Saved entries
-- ==== Sys2Proof/Tests/Slice0.lean ====
section
/-!
SUPPORT. Tests: ill-formed terms that are refused, words written out field by field from the manual's layouts (R107, R116, R120,
R122) with what they decode to, results worked out by hand from the rules, and for every statement with hypotheses states and
operands that meet them.
-/
namespace Sys2Proof.Tests
open Sys2Proof Sys2Proof.Machine Sys2Proof.Safety
set_option Elab.async false

/-! ## Helpers -/

/-- A one-slot word decodes to the instruction. -/
def reads (w : DWord) (i : Instr) : Bool :=
  match decodeBytes (slotBytes w) with
  | .ok j => decide (j = i)
  | .error _ => false

/-- A head and its four parameter words decode to the instruction. -/
def reads5 (w p0 p1 p2 p3 : DWord) (i : Instr) : Bool :=
  match decodeBytes ([w, p0, p1, p2, p3].flatMap slotBytes) with
  | .ok j => decide (j = i)
  | .error _ => false

/-- The outcome is a next state with the property. -/
def next (o : Out) (p : State → Bool) : Bool :=
  match o with
  | .next t => p t
  | _ => false

/-- A launch on cluster 0: one row, eight registers, a trap vector, buffers of one page, queue 1 bound to context queue 0,
registers 1 and 2 carried. -/
def launch1 : Waiting :=
  { probeLaunch with params := { probeLaunch.params with
      kernel := { probeKernel with regs := 16, carry := [1, 2] }
      regs := 16, tvec := 0x100
      queues := (Vector.replicate 16 none).setIfInBounds 0 (some 1) } }

/-- Its context. -/
def base : Ctx := freshCtx launch1 0 [[0]]

/-- The same on two clusters with two rows on each. -/
def launch2 : Waiting := { launch1 with params := { launch1.params with gang := 2, rows := 2 } }
def pair : Ctx := freshCtx launch2 0 [[0, 0], [0, 0]]

/-- A page of data at 0x20000. -/
def page : Xlat := { base := 0x20000, size := 0x10000, pa := 0x20000, rep := false, fmt := 0, r := true, w := true, x := false, u := true }

/-- A device that runs with one context, the code page and a data page. -/
def dev (c : Ctx) : State := { State.reset with phase := .running, ctxs := [c], tlb := [(0, page), (0, probeXlat)] }

/-- A queue of 16 slots of 64 bytes in the data page. -/
def queue1 : DevQueue :=
  { num := 1, domain := some 0, ring := 0x21000, logd := 4, logr := 6, consumer := .context, crimson := false, bitmap := 0x22000,
    budget := 0, ticket := 2, head := 0, committed := [], unreleased := [0, 1], sleepers := [], lastCommit := 0, lastSlot := 0 }

/-! ## Well-formedness -/

/-- A parameter literal outside 62 bits, a signed 64-bit load, a trap that exits. -/
theorem test_refuses_generator_forms :
    (Instr.gld .next .d true 1 2 0).wellFormed = false ∧ (Instr.gtrap .exit 0).wellFormed = false ∧
    (Instr.gld .next .w true 1 2 0).wellFormed = true ∧ (Instr.gtrap .next 0).wellFormed = true := by decide +kernel

/-- A carry on an operand that is not there, a function that is not listed, an odd address pair, a row of the wrong function. -/
theorem test_refuses_lane_forms :
    (Instr.vabs ⟨15, false, .f32, 5, 6, 0, 0, .none, .k1, 0, .rne, 0⟩).wellFormed = false ∧
    (Instr.vadd ⟨15, false, .f32, 5, 6, 7, 0, .none, .none, 0, .rne, 1⟩).wellFormed = false ∧
    (Instr.vldg ⟨15, false, .f32, 5, 7, 0, 0, .none, .none, 0, .rne, 0⟩).wellFormed = false ∧
    (Instr.vcvt ⟨15, false, .f32, 5, 6, 7, 0x80, .none, .none, 0, .rne, 1⟩).wellFormed = false ∧
    (Instr.vandImm ⟨15, false, .f32, 5, 6, .imm 0⟩).wellFormed = false ∧
    (Instr.vli ⟨15, false, .f32, 5, 1, .imm 0⟩).wellFormed = false := by decide +kernel

/-- A literal that no parameter word holds, an undefined head bit, a parameter that the command does not use, a row of the
wrong function. -/
theorem test_refuses_engine_forms :
    (Instr.fhdl ⟨0, 0, 0, .lit 0x2000000000000000, .lit 0, .lit 0, .lit 0⟩).wellFormed = false ∧
    (Instr.fhdl ⟨0, 0, 0x40, .lit 0, .lit 0, .lit 0, .lit 0⟩).wellFormed = false ∧
    (Instr.mswp ⟨0, 0, 0, .g 1, .lit 0, .lit 0, .lit 0⟩).wellFormed = false ∧
    (Instr.nsubRead ⟨1, 0, 0, .lit 0, .lit 0, .lit 0, .lit 0⟩).wellFormed = false ∧
    (Instr.fhdl ⟨0, 0, 0x3F, .lit 0x1FFFFFFFFFFFFFFF, .lit 0, .lit 0, .lit 0⟩).wellFormed = true := by decide +kernel

/-- Numbers of device steps out of range. -/
theorem test_refuses_device_steps :
    (Instr.launch 4096).wellFormed = false ∧ (Instr.nsubRetire 1024 0 ⟨0, 0, 0, false, false⟩ []).wellFormed = false ∧
    (Instr.restore 0 192).wellFormed = false ∧ (Instr.criticalTemperature 4).wellFormed = false ∧
    (Instr.runtimeFence (.cluster 192)).wellFormed = false ∧ (Instr.runtimeFence (.slice 256)).wellFormed = false ∧
    (Instr.runtimeFence (.stack 8)).wellFormed = false ∧ (Instr.runtimeFence (.ucie 8)).wellFormed = false ∧
    (Instr.runtimeFence (.storage 4)).wellFormed = false ∧ (Instr.runtimeFence (.ranoc 16)).wellFormed = false ∧
    (Instr.attestationReport []).wellFormed = false ∧ (Instr.launch 4095).wellFormed = true := by decide +kernel

/-- Slots that the decoder refuses, each by its name: an unassigned opcode in each domain, a reserved marker, an undefined
function, a substitution with set bits, a slot cut short. -/
def refusal (bs : List Byte) : Option DecodeErr :=
  match decodeBytes bs with
  | .ok _ => none
  | .error e => some e
theorem test_decode_refuses :
    refusal (slotBytes (0#1 ++ 0#3 ++ 0#3 ++ 0#14 ++ 0x14#8 ++ 0#6 ++ 0#6 ++ 0#6 ++ 0#1 ++ 0#16)) = some .illegal ∧
    refusal (slotBytes (1#1 ++ 0x15#7 ++ 15#4 ++ 0#1 ++ 0#3 ++ 0#8 ++ 0#8 ++ 0#8 ++ 0#8 ++ 0#16)) = some .illop ∧
    refusal (slotBytes (1#1 ++ 0x20#7 ++ 15#4 ++ 0#1 ++ 0#3 ++ 1#6 ++ 1#6 ++ 4#4 ++ 0#32)) = some .illmark ∧
    refusal (slotBytes (1#1 ++ 0x04#7 ++ 15#4 ++ 0#1 ++ 0#3 ++ 0#8 ++ 0#8 ++ 0#8 ++ 0#8 ++ 1#16)) = some .illtype ∧
    refusal (slotBytes (1#1 ++ 0x20#7 ++ 15#4 ++ 0#1 ++ 0#3 ++ 1#6 ++ 1#6 ++ 1#4 ++ 64#32)) = some .subbad ∧
    refusal [0, 0, 0] = some .truncated := by decide +kernel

» Exercise objective:
In how many lines of the records does the word "Tests" appear? Reply with the number only.

» Written response:
3